HFE mutations do not account for transfusional iron overload in patients with acute myeloid leukemia.

Author information

1
Department of Anatomy, University of Oulu, Oulu, Finland. seppo.parkkila@oulu.fi

Abstract

BACKGROUND:

Hereditary hemochromatosis (HH) is a HFE gene-linked disorder affecting 1 of 200 to 400 persons in white populations. It has been proposed that patients with a hematologic malignancy who are receiving frequent RBC transfusions should be screened for HFE mutations.
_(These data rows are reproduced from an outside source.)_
-- ==== Sys2Proof/Machine/System.lean ====
section
/-!
DEFINITION. ECALL, EBREAK and CSRRS (spec 48_system.md), and the word that is no instruction (40_fetch_dispatch.md R135).
-/

namespace Sys2Proof.Machine

/-- ECALL (R260): the hart halts with EnvironmentCall; `pc` stays (log 13). -/
def execEcall (s : State) : Result := .next (s.raise .environmentCall)

/-- EBREAK (R261): the hart halts with EnvironmentBreak; `pc` stays. -/
def execEbreak (s : State) : Result := .next (s.raise .environmentBreak)

/-- CSRRS as this hardware has it (R262): the AND of the CSR number with `x[rs1]`; no CSR exists (log 9). -/
def execCsrrs (rd rs1 : RegIdx) (csr : BitVec 12) (s : State) : Result :=
  .next (s.writeAndAdvance rd (csrIndex s.cfg.csrIndexExt csr &&& s.readReg rs1))

/-- Any word that is none of the 40 instructions (40_fetch_dispatch.md R135; R263 to R265): the hart halts with
IllegalInstruction; `pc` stays (log 12, log 13). -/
def execIllegal (s : State) : Result := .next (s.raise .illegalInstruction)

end Sys2Proof.Machine
end

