/-- R300, R303: a step of a running hart has one word `w`, the word at `pc` (its out-of-range bytes zero under
`per_byte`, the spec's decision D11, log 5) or, out of range under `OOR_POLICY = whole`, zero; it halts exactly when `w`
is no instruction, ECALL's word or EBREAK's (the spec's decision D3, log 12), with that cause; and halting changes no
register, no memory and no `pc` (for ECALL and an illegal word the spec's decision D8, log 13), and is counted once. -/
def Obligations.OnlyThreeCausesHalt : Prop :=
  ∀ s t : State, s.halted = false → step s = .next t → ∃ w : Word,
    (InRange s.cfg s.pc 4 → w = WordAtPc s) ∧
    (s.cfg.oorPolicy = .perByte → w = WordAtPc s) ∧
    (s.cfg.oorPolicy = .whole → ¬ InRange s.cfg s.pc 4 → w = 0) ∧
    (t.halted = true ↔ (∃ e, decode s.cfg.funct7Strict w = .error e) ∨ w = 0x00000073 ∨ w = 0x00100073) ∧
    ((∃ e, decode s.cfg.funct7Strict w = .error e) → t.haltReason = .illegalInstruction) ∧
    (w = 0x00000073 → t.haltReason = .environmentCall) ∧
    (w = 0x00100073 → t.haltReason = .environmentBreak) ∧
    (t.halted = true → SameRegisters s t ∧ t.pc = s.pc ∧ SameMemory s t ∧ t.icount = s.icount + 1 ∧ t.cfg = s.cfg)

/-- The spec's decisions D16, D17 (log 17, log 18), R306: a tick of a running hart counts exactly one instruction; the
report log only grows, by at most one report under `OOR_POLICY = whole`; no step changes the parameters. -/
def Obligations.StepCountsOneAndAppendsReports : Prop :=
  ∀ s t : State, s.halted = false → step s = .next t →
    t.icount = s.icount + 1 ∧ t.cfg = s.cfg ∧
    ∃ reports, t.oorLog = s.oorLog ++ reports ∧ (s.cfg.oorPolicy = .whole → reports.length ≤ 1)

/-! ### Whole-machine statements -/

/-- The reset state meets the invariant. -/
def Obligations.ResetMeetsTheInvariant : Prop := State.reset.Inv

/-- Every step keeps the invariant: canonical memory inside the array, lawful parameters, a halt reason exactly when
halted (R31). -/
def Obligations.EveryStepKeepsTheInvariant : Prop :=
  ∀ s t : State, s.Inv → step s = .next t → t.Inv

/-- An even `pc` stays even, whatever executes (10_state.md; the spec's decision D9: no alignment check; log 14). -/
def Obligations.PcStaysEven : Prop :=
  ∀ s t : State, s.pc.getLsbD 0 = false → step s = .next t → t.pc.getLsbD 0 = false

/-- Every tick of every state completes, under either `OOR_POLICY`, and so does any number of ticks: no fault, no
refusal (60_exceptions.md; that an access past 0xFFFFFFFF completes is the spec's decision D11, log 5). -/
def Obligations.EveryTickCompletes : Prop :=
  ∀ (n : Nat) (s : State), ∃ t, Host.Core.run Sys2Proof.core n s = .next t

/-- The spec's decisions D16, D17 (log 17, log 18): the counter and the report log influence nothing else: from two
states that differ only there, any number of steps complete, in states that differ only there. -/
def Obligations.CounterAndReportsAreInvisible : Prop :=
  ∀ (n : Nat) (s s' : State), SameVisible s s' →
    ∃ t t', Host.Core.run Sys2Proof.core n s = .next t ∧ Host.Core.run Sys2Proof.core n s' = .next t' ∧ SameVisible t t'

/-- The canonical form: two memories in it that read the same at every address are the same data. -/
def Obligations.CanonicalMemoriesThatReadAlikeAreEqual : Prop :=
  ∀ (fill : Byte) (capacity : Nat) (m m' : Memory), Memory.wf fill capacity m → Memory.wf fill capacity m' →
    (∀ a : Nat, Memory.get fill m a = Memory.get fill m' a) → m = m'

/-- 20_memory.md, the source's scenario 4: a stored word is loaded back unchanged, from any in-range address, aligned
or not. -/
def Obligations.StoredWordLoadsBackUnchanged : Prop :=
  ∀ (rd rs1 rs2 : RegIdx) (imm : BitVec 12) (s : State), s.Inv →
    InRange s.cfg (s.readReg rs1 + imm.signExtend 32) 4 →
    ∃ t u, exec (.sw rs1 rs2 imm) s = .next t ∧ exec (.lw rd rs1 imm) t = .next u ∧
      RegisterWritten rd (s.readReg rs2) s u

/-- 20_memory.md, derived by the spec: a word stored over the next instruction is the word the very next fetch reads. -/
def Obligations.StoreIsSeenByTheNextFetch : Prop :=
  ∀ (rs1 rs2 : RegIdx) (imm : BitVec 12) (s : State), s.Inv → InRange s.cfg (s.pc + 4) 4 →
    s.readReg rs1 + imm.signExtend 32 = s.pc + 4 →
    ∃ t, exec (.sw rs1 rs2 imm) s = .next t ∧ t.fetch = (s.readReg rs2, t)

/-! ### The host's interface, the renderer, placing an instruction -/

/-- 70_reset_and_hazards.md: a load that fits copies the image to address 0 and leaves every other byte; one that does
not fit is refused (model's choice among the two the rule allows, log 19). -/
def Obligations.LoadCopiesTheImage : Prop :=
  ∀ (s : State) (image : List Byte), Memory.wf s.cfg.memFill s.cfg.capacity s.mem →
    (image.length ≤ s.cfg.capacity → ∃ t, s.loadImage image = .next t ∧
      (∀ a : Nat, t.byteAt a = match image[a]? with | some b => b | none => s.byteAt a) ∧
      SameRegisters s t ∧ t.pc = s.pc ∧ SameControl s t ∧ t.oorLog = s.oorLog ∧
      Memory.wf t.cfg.memFill t.cfg.capacity t.mem) ∧
    (s.cfg.capacity < image.length → s.loadImage image = .refused .failedLoad)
This would identify C282Y homozygotes, who have a high risk of developing severe iron overload.

STUDY DESIGN AND METHODS:

DNA samples from 128 controls and 23 adult long-term survivors of acute myeloid leukemia (AML) treated at the Oulu University Hospital (Oulu, Finland) from 1987 to 2000 were examined for the presence of the C282Y and H63D mutations in HFE. All the patients were severely iron-overloaded, as determined from high serum ferritin values and/or increased storage iron in bone marrow. Phlebotomies were performed in five patients because of the symptoms of iron overload. DNA extracted from the blood was used to amplify HFE gene fragments by the PCR method, after which the amplification products were digested with restriction endonucleases SnaB I and Bcl I, and the restriction fragments were analyzed on agarose gels.

RESULTS:

No chromosomes with the C282Y mutation were found among the AML patients, and 5 patients (21.7%) were heterozygous for the H63D mutation. In the control group, 13 persons (10.2%) were heterozygous for the C282Y mutation and 26 (20.3%) for the H63D mutation, including 3 C282Y/H63D double heterozygotes.

CONCLUSION:

HFE mutations do not account for the harmful iron overload that develops in AML patients who receive large quantities of RBC concentrates after intensive chemotherapy.

PMID:
11399828
[Indexed for MEDLINE]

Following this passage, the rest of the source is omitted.